/-- A binary string converts unless its length does not fit `NA`. -/
theorem hostConvert_of_some (c : Config) {cs : List Char} {a : Nat} (hne : cs ≠ [])
    (h : vectorOfChars cs = some a) :
    hostConvert c cs = if 2 ^ c.k - 1 < cs.length then .error .capacity else .ok (cs.length, a) := by
  cases cs with
  | nil => exact absurd rfl hne
  | cons ch cs => simp only [hostConvert, h]

end Sys2Proof.Machine
end

section
/-! The statements of 20_memory.md. -/

open Sys2Proof Sys2Proof.Machine

/-- Settles O32: the enabled positions end at the length, and a legal response's mask and syndrome
end at the count. -/
theorem outputBitsAboveLengthAreZero : Obligations.OutputBitsAboveLengthAreZero := by
  unfold Obligations.OutputBitsAboveLengthAreZero
  exact fun c i => ⟨fun _ => responseOf_testBit_ge_lenA c i,
    fun _ => (responseOf_legal c i).testBit_ge_pcnt⟩

/-- Settles O46, by induction on the stream: each command takes `LAT + 1` edges and leaves an idle block
before the rest of the stream. -/
theorem responsesComeInIssueOrder : Obligations.ResponsesComeInIssueOrder := by
  unfold Obligations.ResponsesComeInIssueOrder
  intro s stream rest hbusy hedges hstream m p hp
  obtain ⟨u, hcfg, hrun⟩ := run_hostStream rest hbusy hstream hp
  rw [← hedges] at hrun
  exact ⟨_, hrun, rfl, rfl, by rw [State.answered_response, hcfg]⟩

/-- Settles O53, by the vector of the string: there is none if a character is no digit, and its bits
are the characters otherwise. -/
theorem stringConvertsPositionOneFirst : Obligations.StringConvertsPositionOneFirst := by
  unfold Obligations.StringConvertsPositionOneFirst
  intro c cs
  refine ⟨fun hnil => by rw [hnil, hostConvert],
    fun hbad => hostConvert_of_none c (vectorOfChars_eq_none hbad), fun hne hdigits => ?_, by decide⟩
  obtain ⟨a, ha, hbits⟩ := exists_vectorOfChars hdigits
  rw [hostConvert_of_some c hne ha]
  exact ⟨fun hlong => if_pos hlong, fun hfits => ⟨a, if_neg (Nat.not_lt.mpr hfits), hbits⟩⟩
end

section
/-! Words laid out field by field (R53, R60). A field placed on top of the bits below it, by an OR of
shifted values, is read back from its place, and a field placed higher up does not change a read
below it. -/

namespace Sys2Proof

/-! ### One field on top of the bits below it -/

theorem bitField_eq_div_mod (w lo width : Nat) : bitField w lo width = w / 2 ^ lo % 2 ^ width := by
  rw [bitField, Nat.shiftRight_eq_div_pow]

theorem or_shiftLeft_lt_two_pow {x v lo width top : Nat} (hx : x < 2 ^ lo) (hv : v < 2 ^ width)
    (htop : lo + width = top) : x ||| v <<< lo < 2 ^ top :=
  Nat.or_lt_two_pow (hx.trans_le (Nat.pow_le_pow_right Nat.two_pos (by omega)))
    (Laws.shiftLeft_lt_two_pow hv (by omega))

/-- The top field is read back from its place. -/
theorem bitField_or_shiftLeft {x v lo width : Nat} (hx : x < 2 ^ lo) (hv : v < 2 ^ width) :
    bitField (x ||| v <<< lo) lo width = v := by
  rw [bitField, Nat.shiftRight_or_distrib, Nat.shiftRight_eq_zero x lo hx, Nat.shiftLeft_shiftRight,
    Nat.zero_or, Nat.mod_eq_of_lt hv]

/-- A read below the top field does not see it. -/
theorem bitField_or_shiftLeft_of_le {lo width place : Nat} (x v : Nat) (h : lo + width ≤ place) :
    bitField (x ||| v <<< place) lo width = bitField x lo width := by
  apply Nat.eq_of_testBit_eq
  intro i
  by_cases hi : i < width
  · simp [hi, show ¬ place ≤ lo + i by omega]
  · simp [hi]

/-! ### The six fields of the command word (R53) -/

/-- Operands of the assembly that fit their fields (R69). -/
structure OperandsFit (c : Config) (op na nb s a b : Nat) : Prop where
  op_lt : op < 2 ^ 3
  na_lt : na < 2 ^ c.k
  nb_lt : nb < 2 ^ c.k
  s_lt : s < 2 ^ c.k
  a_lt : a < 2 ^ c.nmax
  b_lt : b < 2 ^ c.nmax

namespace OperandsFit

variable {c : Config} {op na nb s a b : Nat} (h : OperandsFit c op na nb s a b)
include h

/-! The bits below each field end where it begins. -/

theorem below_nb : op ||| na <<< 3 < 2 ^ (3 + c.k) := or_shiftLeft_lt_two_pow h.op_lt h.na_lt rfl

theorem below_s : op ||| na <<< 3 ||| nb <<< (3 + c.k) < 2 ^ (3 + 2 * c.k) :=
  or_shiftLeft_lt_two_pow h.below_nb h.nb_lt (by omega)

theorem below_a : op ||| na <<< 3 ||| nb <<< (3 + c.k) ||| s <<< (3 + 2 * c.k) < 2 ^ (3 + 3 * c.k) :=
  or_shiftLeft_lt_two_pow h.below_s h.s_lt (by omega)

theorem below_b :
    op ||| na <<< 3 ||| nb <<< (3 + c.k) ||| s <<< (3 + 2 * c.k) ||| a <<< (3 + 3 * c.k) <
      2 ^ (3 + 3 * c.k + c.nmax) :=
  or_shiftLeft_lt_two_pow h.below_a h.a_lt rfl

theorem assembleWord_lt : assembleWord c op na nb s a b < 2 ^ c.cwW :=
  Laws.assembleWord_lt c h.op_lt h.na_lt h.nb_lt h.s_lt h.a_lt h.b_lt

/-! Each operand is read back from its field, as the fields above it do not reach down. -/

theorem opField_assembleWord : opField (assembleWord c op na nb s a b) = op := by
  simp (disch := omega) only [opField, assembleWord, bitField_or_shiftLeft_of_le]
  exact bitField_zero_of_lt h.op_lt

theorem naField_assembleWord : naField c (assembleWord c op na nb s a b) = na := by
  simp (disch := omega) only [naField, assembleWord, bitField_or_shiftLeft_of_le]
  exact bitField_or_shiftLeft h.op_lt h.na_lt

theorem nbField_assembleWord : nbField c (assembleWord c op na nb s a b) = nb := by
  simp (disch := omega) only [nbField, assembleWord, bitField_or_shiftLeft_of_le]
  exact bitField_or_shiftLeft h.below_nb h.nb_lt

theorem sField_assembleWord : sField c (assembleWord c op na nb s a b) = s := by
  simp (disch := omega) only [sField, assembleWord, bitField_or_shiftLeft_of_le]
  exact bitField_or_shiftLeft h.below_s h.s_lt

theorem aField_assembleWord : aField c (assembleWord c op na nb s a b) = a := by
  simp (disch := omega) only [aField, assembleWord, bitField_or_shiftLeft_of_le]
  exact bitField_or_shiftLeft h.below_a h.a_lt

theorem bField_assembleWord : bField c (assembleWord c op na nb s a b) = b :=
  bitField_or_shiftLeft h.below_b h.b_lt

end OperandsFit
end Sys2Proof
end

section
/-! The decoder selects the command from `OP` alone (R61), and reads back what the encoder wrote (R69). -/

namespace Sys2Proof

/-! ### Decoding, by `OP` -/

theorem opField_eq_mod (w : Nat) : opField w = w % 8 := bitField_zero_eq_mod w 3

variable {c : Config} {w : Nat}

theorem decode_of_op_zero (h : opField w = 0) : decode c w = .ppos (naField c w) := by
  simp only [decode, h]

theorem decode_of_op_one (h : opField w = 1) : decode c w = .synd (naField c w) (aField c w) := by
  simp only [decode, h]

theorem decode_of_op_two (h : opField w = 2) :
    decode c w = .corr (naField c w) (sField c w) (aField c w) := by
  simp only [decode, h]

theorem decode_of_op_three (h : opField w = 3) :
    decode c w = .diff (naField c w) (nbField c w) (aField c w) (bField c w) := by
  simp only [decode, h]

theorem decode_of_four_le_op (h : 4 ≤ opField w) :
    decode c w = .reserved (opField w) (restField c w) := by
  unfold decode
  split
  iterate 4 · omega
  · rfl

/-- Everything the decoder can answer. -/
theorem decode_cases (c : Config) (w : Nat) :
    (opField w = 0 ∧ decode c w = .ppos (naField c w)) ∨
    (opField w = 1 ∧ decode c w = .synd (naField c w) (aField c w)) ∨
    (opField w = 2 ∧ decode c w = .corr (naField c w) (sField c w) (aField c w)) ∨
    (opField w = 3 ∧
      decode c w = .diff (naField c w) (nbField c w) (aField c w) (bField c w)) ∨
    (4 ≤ opField w ∧ decode c w = .reserved (opField w) (restField c w)) := by
  obtain h | h | h | h | h :
      opField w = 0 ∨ opField w = 1 ∨ opField w = 2 ∨ opField w = 3 ∨ 4 ≤ opField w := by omega
  · exact .inl ⟨h, decode_of_op_zero h⟩
  · exact .inr (.inl ⟨h, decode_of_op_one h⟩)
  · exact .inr (.inr (.inl ⟨h, decode_of_op_two h⟩))
  · exact .inr (.inr (.inr (.inl ⟨h, decode_of_op_three h⟩)))
  · exact .inr (.inr (.inr (.inr ⟨h, decode_of_four_le_op h⟩)))

/-! ### Which commands have a word (R69) -/

@[simp] theorem fits_iff {width v : Nat} : fits width v = true ↔ v < 2 ^ width := decide_eq_true_iff

variable {op na nb s a b : Nat}

theorem wellFormed_ppos_iff : (Instr.ppos na).wellFormed c = true ↔ na < 2 ^ c.k := by
  simp [Instr.wellFormed]

theorem wellFormed_synd_iff :
    (Instr.synd na a).wellFormed c = true ↔ na < 2 ^ c.k ∧ a < 2 ^ c.nmax := by
  simp [Instr.wellFormed]

theorem wellFormed_corr_iff :
    (Instr.corr na s a).wellFormed c = true ↔ na < 2 ^ c.k ∧ s < 2 ^ c.k ∧ a < 2 ^ c.nmax := by
  simp [Instr.wellFormed, and_assoc]

theorem wellFormed_diff_iff :
    (Instr.diff na nb a b).wellFormed c = true ↔
      na < 2 ^ c.k ∧ nb < 2 ^ c.k ∧ a < 2 ^ c.nmax ∧ b < 2 ^ c.nmax := by
  simp [Instr.wellFormed, and_assoc]

theorem wellFormed_reserved_iff {rest : Nat} :
    (Instr.reserved op rest).wellFormed c = true ↔
      4 ≤ op ∧ op < 2 ^ 3 ∧ rest < 2 ^ (3 * c.k + 2 * c.nmax) := by
  simp [Instr.wellFormed, and_assoc]

/-- What the decoder reads has a command word again: a field fits its width (R63, R66). -/
theorem decode_wellFormed (c : Config) (w : Nat) : (decode c w).wellFormed c = true := by
  have hfield (lo width : Nat) : bitField w lo width < 2 ^ width := bitField_lt w lo width
  obtain ⟨_, h⟩ | ⟨_, h⟩ | ⟨_, h⟩ | ⟨_, h⟩ | ⟨hop, h⟩ := decode_cases c w <;> rw [h]
  · exact wellFormed_ppos_iff.mpr (hfield _ _)
  · exact wellFormed_synd_iff.mpr ⟨hfield _ _, hfield _ _⟩
  · exact wellFormed_corr_iff.mpr ⟨hfield _ _, hfield _ _, hfield _ _⟩
  · exact wellFormed_diff_iff.mpr ⟨hfield _ _, hfield _ _, hfield _ _, hfield _ _⟩
  · exact wellFormed_reserved_iff.mpr ⟨hop, hfield _ _, hfield _ _⟩

/-! ### Decoding an assembled word -/

theorem decode_assembleWord_ppos (h : OperandsFit c 0 na nb s a b) :
    decode c (assembleWord c 0 na nb s a b) = .ppos na := by
  rw [decode_of_op_zero h.opField_assembleWord, h.naField_assembleWord]

theorem decode_assembleWord_synd (h : OperandsFit c 1 na nb s a b) :
    decode c (assembleWord c 1 na nb s a b) = .synd na a := by
  rw [decode_of_op_one h.opField_assembleWord, h.naField_assembleWord, h.aField_assembleWord]

theorem decode_assembleWord_corr (h : OperandsFit c 2 na nb s a b) :
    decode c (assembleWord c 2 na nb s a b) = .corr na s a := by
  rw [decode_of_op_two h.opField_assembleWord, h.naField_assembleWord, h.sField_assembleWord,
    h.aField_assembleWord]

theorem decode_assembleWord_diff (h : OperandsFit c 3 na nb s a b) :
    decode c (assembleWord c 3 na nb s a b) = .diff na nb a b := by
  rw [decode_of_op_three h.opField_assembleWord, h.naField_assembleWord, h.nbField_assembleWord,
    h.aField_assembleWord, h.bField_assembleWord]

/-! ### Decoding an encoded command -/

theorem encode_lt (c : Config) (i : Instr) (h : i.wellFormed c = true) : encode c i < 2 ^ c.cwW := by
  cases i with
  | ppos na => exact Laws.EncodeFits.ppos na c h
  | synd na a => exact Laws.EncodeFits.synd na a c h
  | corr na s a => exact Laws.EncodeFits.corr na s a c h
  | diff na nb a b => exact Laws.EncodeFits.diff na nb a b c h
  | reserved op rest => exact Laws.EncodeFits.reserved op rest c h

/-- The bits above a reserved `OP` are kept whole (R72). -/
theorem decode_encode_reserved {rest : Nat} (h4 : 4 ≤ op) (hop : op < 2 ^ 3)
    (hrest : rest < 2 ^ (3 * c.k + 2 * c.nmax)) :
    decode c (encode c (.reserved op rest)) = .reserved op rest := by
  have hopField : opField (encode c (.reserved op rest)) = op := by
    rw [opField, encode, bitField_or_shiftLeft_of_le op rest (Nat.le_refl 3), bitField_zero_of_lt hop]
  have hrestField : restField c (encode c (.reserved op rest)) = rest :=
    bitField_or_shiftLeft hop hrest
  rw [decode_of_four_le_op (hopField.symm ▸ h4), hopField, hrestField]

theorem decode_encode (c : Config) (i : Instr) (h : i.wellFormed c = true) :
    decode c (encode c i) = i := by
  have hzero (width : Nat) : 0 < 2 ^ width := Nat.two_pow_pos width
  cases i with
  | ppos na =>
    have hna := wellFormed_ppos_iff.mp h
    exact decode_assembleWord_ppos ⟨by decide, hna, hzero _, hzero _, hzero _, hzero _⟩
  | synd na a =>
    obtain ⟨hna, ha⟩ := wellFormed_synd_iff.mp h
    exact decode_assembleWord_synd ⟨by decide, hna, hzero _, hzero _, ha, hzero _⟩
  | corr na s a =>
    obtain ⟨hna, hs, ha⟩ := wellFormed_corr_iff.mp h
    exact decode_assembleWord_corr ⟨by decide, hna, hzero _, hs, ha, hzero _⟩
  | diff na nb a b =>
    obtain ⟨hna, hnb, ha, hb⟩ := wellFormed_diff_iff.mp h
    exact decode_assembleWord_diff ⟨by decide, hna, hnb, hzero _, ha, hb⟩
  | reserved op rest =>
    obtain ⟨h4, hop, hrest⟩ := wellFormed_reserved_iff.mp h
    exact decode_encode_reserved h4 hop hrest

end Sys2Proof

open Sys2Proof Sys2Proof.Machine

/-- Settles O1: the encoded word fits, and each field of it is the operand the encoder put there. -/
theorem decodeOfEncode : Obligations.DecodeOfEncode := by
  unfold Obligations.DecodeOfEncode
  intro c i h
  rw [decodeWord, if_pos (encode_lt c i h), decode_encode c i h]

______

• [What is required]:
The line above containing "or_shiftLeft_lt_two_pow h.below_s h.s_lt", the line containing "theorem assembleWord_lt : assembleWord", and every line between them are to be transcribed exactly; no other line is wanted.

• [Exercise output]:
  or_shiftLeft_lt_two_pow h.below_s h.s_lt (by omega)

theorem below_b :
    op ||| na <<< 3 ||| nb <<< (3 + c.k) ||| s <<< (3 + 2 * c.k) ||| a <<< (3 + 3 * c.k) <
      2 ^ (3 + 3 * c.k + c.nmax) :=
  or_shiftLeft_lt_two_pow h.below_a h.a_lt rfl

theorem assembleWord_lt : assembleWord c op na nb s a b < 2 ^ c.cwW :=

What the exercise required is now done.